RESEARCH

We use a tiny vibrating sensor called an SMR—a micrometer-scale fluid channel inside a resonator—to measure a cell’s buoyant mass (how heavy it is in fluid). When a cell passes through, the resonant frequency shifts, and we read that as mass. Our measurements are ultra-sensitive (better than 10 femtograms), which is like detecting a change smaller than 0.1% of a typical cell. 

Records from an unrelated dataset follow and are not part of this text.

/-! ## A change of one lane, one record, one counter, one late-gate list -/

@[simp] theorem State.onLane_link (k : Fin 8) (f : StackLane → StackLane) :
    (s.onLane k f).link = s.link := rfl
@[simp] theorem State.onLane_track (k : Fin 8) (f : StackLane → StackLane) :
    (s.onLane k f).track = s.track := rfl
@[simp] theorem State.onLane_reg (k : Fin 8) (f : StackLane → StackLane) :
    (s.onLane k f).reg = s.reg := rfl
@[simp] theorem State.onLane_cut (k : Fin 8) (f : StackLane → StackLane) :
    (s.onLane k f).cut = s.cut := rfl
@[simp] theorem State.onLane_disp (k : Fin 8) (f : StackLane → StackLane) :
    (s.onLane k f).disp = s.disp := rfl
@[simp] theorem State.onLane_sched (k : Fin 8) (f : StackLane → StackLane) :
    (s.onLane k f).sched = s.sched := rfl
@[simp] theorem State.onLane_job (k : Fin 8) (f : StackLane → StackLane) :
    (s.onLane k f).job = s.job := rfl
@[simp] theorem State.onLane_pending (k : Fin 8) (f : StackLane → StackLane) :
    (s.onLane k f).pending = s.pending := rfl
@[simp] theorem State.onLane_cfg (k : Fin 8) (f : StackLane → StackLane) :
    (s.onLane k f).stk.cfg = s.stk.cfg := rfl
@[simp] theorem State.onLane_strayReady (k : Fin 8) (f : StackLane → StackLane) :
    (s.onLane k f).stk.strayReady = s.stk.strayReady := rfl
@[simp] theorem State.onRecord_link (n : Word) (f : Record → Record) :
    (s.onRecord n f).link = s.link := rfl
@[simp] theorem State.onRecord_reg (n : Word) (f : Record → Record) :
    (s.onRecord n f).reg = s.reg := rfl
@[simp] theorem State.onRecord_cut (n : Word) (f : Record → Record) :
    (s.onRecord n f).cut = s.cut := rfl
@[simp] theorem State.onRecord_disp (n : Word) (f : Record → Record) :
    (s.onRecord n f).disp = s.disp := rfl
@[simp] theorem State.onRecord_stk (n : Word) (f : Record → Record) :
    (s.onRecord n f).stk = s.stk := rfl
@[simp] theorem State.onRecord_sched (n : Word) (f : Record → Record) :
    (s.onRecord n f).sched = s.sched := rfl
@[simp] theorem State.onRecord_job (n : Word) (f : Record → Record) :
    (s.onRecord n f).job = s.job := rfl
@[simp] theorem State.onRecord_pending (n : Word) (f : Record → Record) :
    (s.onRecord n f).pending = s.pending := rfl
@[simp] theorem State.onRecord_pos (n : Word) (f : Record → Record) :
    (s.onRecord n f).track.pos = s.track.pos := rfl
@[simp] theorem State.onRecord_posHeld (n : Word) (f : Record → Record) :
    (s.onRecord n f).track.posHeld = s.track.posHeld := rfl
@[simp] theorem State.onRecord_nextSerial (n : Word) (f : Record → Record) :
    (s.onRecord n f).track.nextSerial = s.track.nextSerial := rfl
@[simp] theorem State.onRecord_zones (n : Word) (f : Record → Record) :
    (s.onRecord n f).track.zones = s.track.zones := rfl
@[simp] theorem State.onRecord_stale (n : Word) (f : Record → Record) :
    (s.onRecord n f).track.stale = s.track.stale := rfl
@[simp] theorem State.onRecord_zoneMerge (n : Word) (f : Record → Record) :
    (s.onRecord n f).track.zoneMerge = s.track.zoneMerge := rfl
@[simp] theorem State.charge_link (k : Fin 8) (c : LaneCounter) : (s.charge k c).link = s.link := rfl
@[simp] theorem State.charge_track (k : Fin 8) (c : LaneCounter) : (s.charge k c).track = s.track := rfl
@[simp] theorem State.charge_reg (k : Fin 8) (c : LaneCounter) : (s.charge k c).reg = s.reg := rfl
@[simp] theorem State.charge_cut (k : Fin 8) (c : LaneCounter) : (s.charge k c).cut = s.cut := rfl
@[simp] theorem State.charge_stk (k : Fin 8) (c : LaneCounter) : (s.charge k c).stk = s.stk := rfl
@[simp] theorem State.charge_sched (k : Fin 8) (c : LaneCounter) : (s.charge k c).sched = s.sched := rfl
@[simp] theorem State.charge_job (k : Fin 8) (c : LaneCounter) : (s.charge k c).job = s.job := rfl
@[simp] theorem State.charge_pending (k : Fin 8) (c : LaneCounter) : (s.charge k c).pending = s.pending := rfl
@[simp] theorem State.charge_disp_disp (k : Fin 8) (c : LaneCounter) :
    (s.charge k c).disp.disp = s.disp.disp := rfl
@[simp] theorem State.charge_disp_overrides (k : Fin 8) (c : LaneCounter) :
    (s.charge k c).disp.overrides = s.disp.overrides := rfl
@[simp] theorem State.charge_disp_lateGates (k : Fin 8) (c : LaneCounter) :
    (s.charge k c).disp.lateGates = s.disp.lateGates := rfl
@[simp] theorem State.onLateGates_link (k : Fin 8) (f : List SerialRange → List SerialRange) :
    (s.onLateGates k f).link = s.link := rfl
@[simp] theorem State.onLateGates_track (k : Fin 8) (f : List SerialRange → List SerialRange) :
    (s.onLateGates k f).track = s.track := rfl
@[simp] theorem State.onLateGates_reg (k : Fin 8) (f : List SerialRange → List SerialRange) :
    (s.onLateGates k f).reg = s.reg := rfl
@[simp] theorem State.onLateGates_cut (k : Fin 8) (f : List SerialRange → List SerialRange) :
    (s.onLateGates k f).cut = s.cut := rfl
@[simp] theorem State.onLateGates_stk (k : Fin 8) (f : List SerialRange → List SerialRange) :
    (s.onLateGates k f).stk = s.stk := rfl
@[simp] theorem State.onLateGates_sched (k : Fin 8) (f : List SerialRange → List SerialRange) :
    (s.onLateGates k f).sched = s.sched := rfl
@[simp] theorem State.onLateGates_job (k : Fin 8) (f : List SerialRange → List SerialRange) :
    (s.onLateGates k f).job = s.job := rfl
@[simp] theorem State.onLateGates_pending (k : Fin 8) (f : List SerialRange → List SerialRange) :
    (s.onLateGates k f).pending = s.pending := rfl
@[simp] theorem State.onLateGates_disp_disp (k : Fin 8) (f : List SerialRange → List SerialRange) :
    (s.onLateGates k f).disp.disp = s.disp.disp := rfl
@[simp] theorem State.onLateGates_disp_overrides (k : Fin 8) (f : List SerialRange → List SerialRange) :
    (s.onLateGates k f).disp.overrides = s.disp.overrides := rfl
@[simp] theorem State.onLateGates_disp_counters (k : Fin 8) (f : List SerialRange → List SerialRange) :
    (s.onLateGates k f).disp.counters = s.disp.counters := rfl
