/-- Settles O15: the fields stand one after another, so each is read at the sum of the sizes before it. -/
theorem statusRecordLayout : Obligations.StatusRecordLayout := by
  unfold Obligations.StatusRecordLayout
  intro jobState holdCause regState stacker faultCause
  refine ⟨fun b i => ⟨fieldAt_one b i, fieldAt_two b i, fieldAt_four b i⟩, fun s ha => ⟨s.statusBytes, ?_, ?_, ?_⟩⟩
  · exact congrArg _ (s.ifAddressed_addressed _ ha)
  · simp [s.statusBytes_eq, s.statusHead_length, StackLane.statusBytes_length, Function.comp_def]
  · rw [s.fieldAt_statusBytes_head 0 1 (by omega), s.fieldAt_statusBytes_head 1 1 (by omega),
      s.fieldAt_statusBytes_head 2 1 (by omega), s.fieldAt_statusBytes_head 3 1 (by omega),
      s.fieldAt_statusBytes_head 4 4 (by omega), s.fieldAt_statusBytes_head 8 1 (by omega),
      s.fieldAt_statusBytes_head 9 1 (by omega), s.fieldAt_statusBytes_head 10 2 (by omega),
      s.fieldAt_statusBytes_head 12 2 (by omega), s.fieldAt_statusBytes_head 14 4 (by omega),
      s.fieldAt_statusBytes_head 18 2 (by omega), s.fieldAt_statusBytes_head 20 1 (by omega),
      s.fieldAt_statusBytes_head 21 1 (by omega), s.fieldAt_statusBytes_head 22 1 (by omega),
      s.fieldAt_statusBytes_head 23 1 (by omega), s.fieldAt_statusBytes_head 24 1 (by omega)]
    have node := s.link.node.isLt
    refine ⟨?_, ?_, ?_, ?_, ?_, ?_, ?_, ?_, ?_, ?_, ?_, ?_, ?_, ?_, ?_, ?_, fun k => ?_⟩
    case refine_2 => cases h : s.job.state <;> simp [State.statusHead, h, JobState.code, jobState]
    case refine_3 => cases h : s.job.cause <;> simp [State.statusHead, h, HoldCause.code, holdCause]
    case refine_4 => cases h : s.reg.state <;> simp [State.statusHead, h, RegState.code, regState]
    case refine_6 =>
      cases low : s.reg.pitchLow <;> cases high : s.reg.pitchHigh <;>
        simp [State.statusHead, low, high, alarmByte, fieldAt_one]
    case refine_7 =>
      cases down : s.link.linkDownBefore <;> simp [State.statusHead, down, flagByte, fieldAt_one]
    case refine_17 =>
      have state := s.fieldAt_statusBytes_lane k 0 1 (by omega)
      have cause := s.fieldAt_statusBytes_lane k 1 1 (by omega)
      have length := s.fieldAt_statusBytes_lane k 2 1 (by omega)
      rw [show 26 + 3 * k.val = 25 + (3 * k.val + 1) by omega, show 27 + 3 * k.val = 25 + (3 * k.val + 2) by omega,
        cause, length]
      refine ⟨state.trans ?_, ?_, by simp [StackLane.statusBytes]⟩
      · cases h : (s.lane k).state <;> simp [StackLane.statusBytes, h, StackerState.code, stacker]
      · cases h : (s.lane k).cause <;> simp [StackLane.statusBytes, h, FaultCause.code, faultCause]
    all_goals simp [State.statusHead, List.append_assoc, fieldAt_intBytes]
    all_goals omega

/-! ## The counters -/

theorem flagSet_iff (b : Byte) : flagSet b = true ↔ b ≠ 0#8 := by
  simp [flagSet]

theorem counterBytes_eq (cs : List Word) : counterBytes cs = cs.flatMap fun c => beBytes 4 c.toNat :=
  List.flatMap_def.symm

section

variable {selector : Byte} (clear : Byte) {s : State} (ha : s.addressed = true)

include ha

theorem exec_readCounters_device :
    exec (.readCounters 0xFF#8 clear) s = .next
      (if flagSet clear then (s.answer .ok (counterBytes s.deviceCounters)).clearDeviceCounters
        else s.answer .ok (counterBytes s.deviceCounters)) := by
  change execReadCounters 0xFF#8 clear s = _
  rw [execReadCounters, s.ifAddressed_addressed _ ha, if_pos rfl]

theorem exec_readCounters_lane (k : Fin 8) (hk : selector.toNat = k.val) :
    exec (.readCounters selector clear) s = .next
      (if flagSet clear then (s.answer .ok (counterBytes s.disp.counters[k.val].values)).clearLaneCounters k
        else s.answer .ok (counterBytes s.disp.counters[k.val].values)) := by
  have not_device : selector ≠ 0xFF#8 := fun e => by
    rw [e] at hk
    simp at hk
    omega
  change execReadCounters selector clear s = _
  rw [execReadCounters, s.ifAddressed_addressed _ ha, if_neg not_device, (laneOf_eq_some selector k).2 hk]

end

/-- Settles O16: the selector names the device set, a lane or nothing, and the flag clears the set named. -/
theorem countersReadAndCleared : Obligations.CountersReadAndCleared := by
  refine fun selector clear s ha => ⟨?_, fun k hk => ?_, fun above not_device => ?_⟩
  · rintro rfl
    rw [exec_readCounters_device clear ha, counterBytes_eq]
    refine ⟨fun keep => ?_, fun cleared => ?_⟩
    · subst keep
      rfl
    · rw [if_pos ((flagSet_iff clear).2 cleared)]
      rfl
  · rw [exec_readCounters_lane clear ha k hk, counterBytes_eq]
    refine ⟨fun keep => ?_, fun cleared => ?_⟩
    · subst keep
      rfl
    · rw [if_pos ((flagSet_iff clear).2 cleared)]
      rfl
  · change execReadCounters selector clear s = _
    rw [execReadCounters, s.ifAddressed_addressed _ ha, if_neg not_device, (laneOf_eq_none selector).2 above]

end Sys2Proof.Machine
end

section
/-! The stacking unit: the test of a change, faults, the ends of changes, and the closings (R122 to R139). -/

namespace Sys2Proof.Machine

/-! ## Faults and the ends of changes -/

/-- The lane as a fault of this cause leaves it (R135). -/
def StackLane.faulted (cause : FaultCause) (l : StackLane) : StackLane :=
  { state := .fault, cause, gap := 0, next := l.next, timer := none, list := [] }

/-- R135: a fault empties the lane, drops its STACK items, is noticed, and may complete an ENDING. -/
theorem State.faultLane_eq (s : State) (k : Fin 8) (cause : FaultCause) :
    s.faultLane k cause
      = (({ s with
            stk := { s.stk with lanes := s.stk.lanes.set k.val ((s.lane k).faulted cause) }
            sched := { s.sched with stack := s.sched.stack.filter (·.lane != k) } } : State).notify .stackerFault
          (some k) (BitVec.ofNat 32 cause.code)).completeEnding := rfl

/-- R132: what an expiry of a timer that is due does. -/
theorem State.expireIfDue_of_due (s : State) (k : Fin 8) (due : (s.lane k).timerDue = true) :
    s.expireIfDue k = s.faultLane k .timeout :=
  if_pos due

theorem State.expireIfDue_of_not_due (s : State) (k : Fin 8) (due : (s.lane k).timerDue = false) :
    s.expireIfDue k = s :=
  if_neg (by simp [due])

theorem StackLane.timerDue_eq (l : StackLane) : l.timerDue = l.timer.any fun x => decide (x.timeout ≤ x.count) := by
  unfold StackLane.timerDue
  cases l.timer <;> rfl

theorem StackLane.awaits_iff (l : StackLane) (number : Nat) :
    l.awaits number = true ↔ ∃ r rest, l.list = r :: rest ∧ r.state = .changing ∧ r.number = number := by
  unfold StackLane.awaits
  cases l.list with
  | nil => simp
  | cons r rest => simp

/-- The lane whose change has ended, before the next is asked for (R133). -/
def StackLane.released (l : StackLane) : StackLane :=
  { l with list := l.list.tail.map fun r => { r with held := 0 }, timer := none }

/-- R133: the end of a change. -/
theorem State.endChange_eq (s : State) (k : Fin 8) (number : Nat) :
    s.endChange k number = ({ s with
      stk := { s.stk with
        lanes := s.stk.lanes.set k.val { (s.lane k).released with list := changeAsked (s.lane k).released.list } }
      sched := { s.sched.notify .stackDone (some k) (BitVec.ofNat 32 number) with
        stack := s.sched.stack ++ changeItems k (s.lane k).released.list } } : State).completeEnding := by
  have lane : (((s.onLane k StackLane.released).notify .stackDone (some k) (BitVec.ofNat 32 number)).lane k)
      = (s.lane k).released := s.onLane_lane_self k _
  have stack := (s.sched.notify_frame .stackDone (some k) (BitVec.ofNat 32 number)).2.2.1
  change (((s.onLane k StackLane.released).notify .stackDone (some k)
    (BitVec.ofNat 32 number)).requestChange k).completeEnding = _
  rw [State.requestChange_eq, lane]
  have twice : ((s.onLane k StackLane.released).notify .stackDone (some k) (BitVec.ofNat 32 number)).stk.lanes
      = s.stk.lanes.set k.val (s.lane k).released := rfl
  rw [twice, Vector.set_set, State.notify_sched]
  change State.completeEnding { s with
    stk := _
    sched := { s.sched.notify _ _ _ with stack := (s.sched.notify _ _ _).stack ++ _ } } = _
  rw [stack]
  rfl

section

variable {s : State} (ha : s.addressed = true) {lane : Byte} (number : Half)

include ha

theorem exec_stkready_outside (h : 8 ≤ lane.toNat) : exec (.stkready lane number) s = .next s.countStrayReady := by
  change execStkready lane number s = _
  rw [execStkready, s.ifAddressed_addressed _ ha, (laneOf_eq_none lane).2 h]

/-- R133: a STKREADY of a lane takes its due expiry first, and then ends the change that it names. -/
theorem exec_stkready_lane (k : Fin 8) (hk : lane.toNat = k.val) :
    exec (.stkready lane number) s = .next
      (if ((s.expireIfDue k).lane k).awaits number.toNat then (s.expireIfDue k).endChange k number.toNat
        else (s.expireIfDue k).countStrayReady) := by
  change execStkready lane number s = _
  rw [execStkready, s.ifAddressed_addressed _ ha, (laneOf_eq_some lane k).2 hk]

end

/-- The end of an ENDING touches no lane. -/
@[simp] theorem State.completeEnding_stk (s : State) : s.completeEnding.stk = s.stk := by
  unfold State.completeEnding
  split <;> rfl

theorem State.faultLane_lane_self (s : State) (k : Fin 8) (cause : FaultCause) :
    (s.faultLane k cause).lane k = (s.lane k).faulted cause := by
  rw [s.faultLane_eq]
  simp [State.lane]

/-- Settles O44: an expiry is a fault where the timer is due, and a STKREADY behind it finds an empty list. -/
theorem changesEndOrExpire : Obligations.ChangesEndOrExpire := by
  intro s k completed due faulted expired
  have complete (u : State) : u.completeEnding = completed u := u.completeEnding_eq
  have timer : (s.lane k).timerDue = due := (s.lane k).timerDue_eq
  have fault : s.faultLane k .timeout = expired := (s.faultLane_eq k .timeout).trans (complete _)
  refine ⟨fun off => ?_, fun on => ?_, fun ha lane number => ⟨fun above => ?_, fun hk on => ?_, fun hk off =>
    ⟨fun r rest hl changing named => ?_, fun other => ?_⟩⟩⟩
  · exact congrArg _ (s.expireIfDue_of_not_due k (timer.trans off))
  · exact congrArg _ ((s.expireIfDue_of_due k (timer.trans on)).trans fault)
  · exact exec_stkready_outside ha number above
  · have empty : ¬ ((s.faultLane k .timeout).lane k).awaits number.toNat = true := by
      rw [s.faultLane_lane_self]
      exact Bool.false_ne_true
    rw [exec_stkready_lane ha number k hk, s.expireIfDue_of_due k (timer.trans on), if_neg empty, fault]
    rfl
  · rw [exec_stkready_lane ha number k hk, s.expireIfDue_of_not_due k (timer.trans off),
      if_pos (((s.lane k).awaits_iff _).2 ⟨r, rest, hl, changing, named⟩), s.endChange_eq, complete]
    simp only [StackLane.released, hl, List.tail_cons]
  · rw [exec_stkready_lane ha number k hk, s.expireIfDue_of_not_due k (timer.trans off), if_neg]
    · rfl
    · rw [StackLane.awaits_iff]
      rintro ⟨r, rest, hl, named⟩
      exact other r rest hl named

/-- Settles O45: `faultLane_eq` with the code of the cause and the end of an ENDING written out. -/
theorem nodeFaultsAReadyLane : Obligations.NodeFaultsAReadyLane := by
  unfold Obligations.NodeFaultsAReadyLane
  intro fault
  have faults (s : State) (k : Fin 8) (cause : FaultCause) : s.faultLane k cause = fault k cause s := by
    rw [s.faultLane_eq, State.completeEnding_eq]
    cases cause <;> rfl
  refine ⟨faults, fun lane s ha => ⟨fun above => ?_, fun k hk => ⟨fun faulted => ?_, fun ready => ?_⟩⟩⟩
  all_goals
    change execStkfault lane s = _
    rw [execStkfault, s.ifAddressed_addressed _ ha]
  · rw [(laneOf_eq_none lane).2 above]
  · rw [(laneOf_eq_some lane k).2 hk]
    exact congrArg _ (if_neg (by simp [faulted]))
  · rw [(laneOf_eq_some lane k).2 hk]
    exact congrArg _ ((if_pos ready).trans (faults s k .node))

/-! ## Closing a lane -/

/-- A change of one lane followed by the test of its change (R130). -/
theorem State.requestChange_onLane (s : State) (k : Fin 8) (f : StackLane → StackLane) :
    (s.onLane k f).requestChange k = { s with
      stk := { s.stk with
        lanes := s.stk.lanes.set k.val { f (s.lane k) with list := changeAsked (f (s.lane k)).list } }
      sched := { s.sched with stack := s.sched.stack ++ changeItems k (f (s.lane k)).list } } := by
  have twice : (s.onLane k f).stk.lanes = s.stk.lanes.set k.val (f (s.lane k)) := rfl
  rw [State.requestChange_eq, s.onLane_lane_self, twice, Vector.set_set]
  rfl

theorem State.set_lane_ofFn (s : State) (k : Fin 8) (l : StackLane) :
    s.stk.lanes.set k.val l = Vector.ofFn fun j : Fin 8 => if j = k then l else s.lane j := by
  refine Vector.ext fun j hj => ?_
  rw [Vector.getElem_set, Vector.getElem_ofFn]
  simp [State.lane, Fin.ext_iff, eq_comm]

/-- The lanes of a list, each changed and tested in turn: each sees only its own change, and the STACK items join in
the order of the list. -/
theorem State.foldl_requestChange_onLane (f : StackLane → StackLane) (ks : List (Fin 8)) (distinct : ks.Nodup)
    (s : State) :
    ks.foldl (fun s k => (s.onLane k f).requestChange k) s = { s with
      stk := { s.stk with lanes := Vector.ofFn fun k : Fin 8 =>
        if k ∈ ks then { f (s.lane k) with list := changeAsked (f (s.lane k)).list } else s.lane k }
      sched := { s.sched with
        stack := s.sched.stack ++ ks.flatMap fun k => changeItems k (f (s.lane k)).list } } := by
  induction ks generalizing s with
  | nil =>
    have same : (Vector.ofFn fun k : Fin 8 => s.lane k) = s.stk.lanes := Vector.ext fun i hi => by simp [State.lane]
    simp [same]
  | cons k ks ih =>
    obtain ⟨fresh, rest⟩ := List.nodup_cons.1 distinct
    rw [List.foldl_cons, ih rest, s.requestChange_onLane, s.set_lane_ofFn]
    have lane (j : Fin 8) : ({ s with
        stk := { s.stk with lanes := Vector.ofFn fun j : Fin 8 =>
          if j = k then { f (s.lane k) with list := changeAsked (f (s.lane k)).list } else s.lane j }
        sched := { s.sched with stack := s.sched.stack ++ changeItems k (f (s.lane k)).list } } : State).lane j
        = if j = k then { f (s.lane k) with list := changeAsked (f (s.lane k)).list } else s.lane j := by
      simp [State.lane]
    simp only [lane]
    have lanes (j : Fin 8) : (if j ∈ ks then
          { f (if j = k then { f (s.lane k) with list := changeAsked (f (s.lane k)).list } else s.lane j) with
            list := changeAsked
              (f (if j = k then { f (s.lane k) with list := changeAsked (f (s.lane k)).list } else s.lane j)).list }
        else if j = k then { f (s.lane k) with list := changeAsked (f (s.lane k)).list } else s.lane j)
        = if j ∈ k :: ks then { f (s.lane j) with list := changeAsked (f (s.lane j)).list } else s.lane j := by
      by_cases same : j = k
      · subst same
        simp [fresh]
      · simp [same]
    have items : (ks.flatMap fun j => changeItems j
          (f (if j = k then { f (s.lane k) with list := changeAsked (f (s.lane k)).list } else s.lane j)).list)
        = ks.flatMap fun j => changeItems j (f (s.lane j)).list := by
      refine List.flatMap_congr fun j hj => ?_
      have other : j ≠ k := fun e => fresh (e ▸ hj)
      rw [if_neg other]
    rw [items, List.flatMap_cons, List.append_assoc]
    simp only [lanes]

With feedback-controlled flow and added optics, our SMR systems can also track other physical traits—volume, stiffness, surface tension, and even metabolic signatures—one cell at a time. These tools support both basic cell biology and medical applications.

We also build custom optical biochips to see the 3D shape of living cells without harming them. This platform can track cells whether they are alone or packed in a tight layer. A key advantage is that this chip can study cells while they are stuck to a surface (adhered), which is their natural state in a tissue. 

This allows us to study how cells behave as a group and form structures. We use this to explore physical cell changes during diseases, from cancer spread (metastasis) to neuroinflammation. Our goal is to find new "physical biomarkers"—unique shapes or mechanical traits that reveal a cell's health and guide better treatments

Our high-precision tools generate rich, complex datasets. We use AI and computational modeling to find hidden patterns and infer how a cell's physical state (like mass, stiffness, density and shape) changes over time. Our goal is to move beyond simple correlations and build predictive models of cell behavior and diversity. 

We also develop our own custom AI models that sort and classify individual cells. This reveals cellular heterogeneity—the subtle but critical differences within a group of seemingly identical cells. This helps exaplin why, for example, some cancer cells do not respond, while others respond.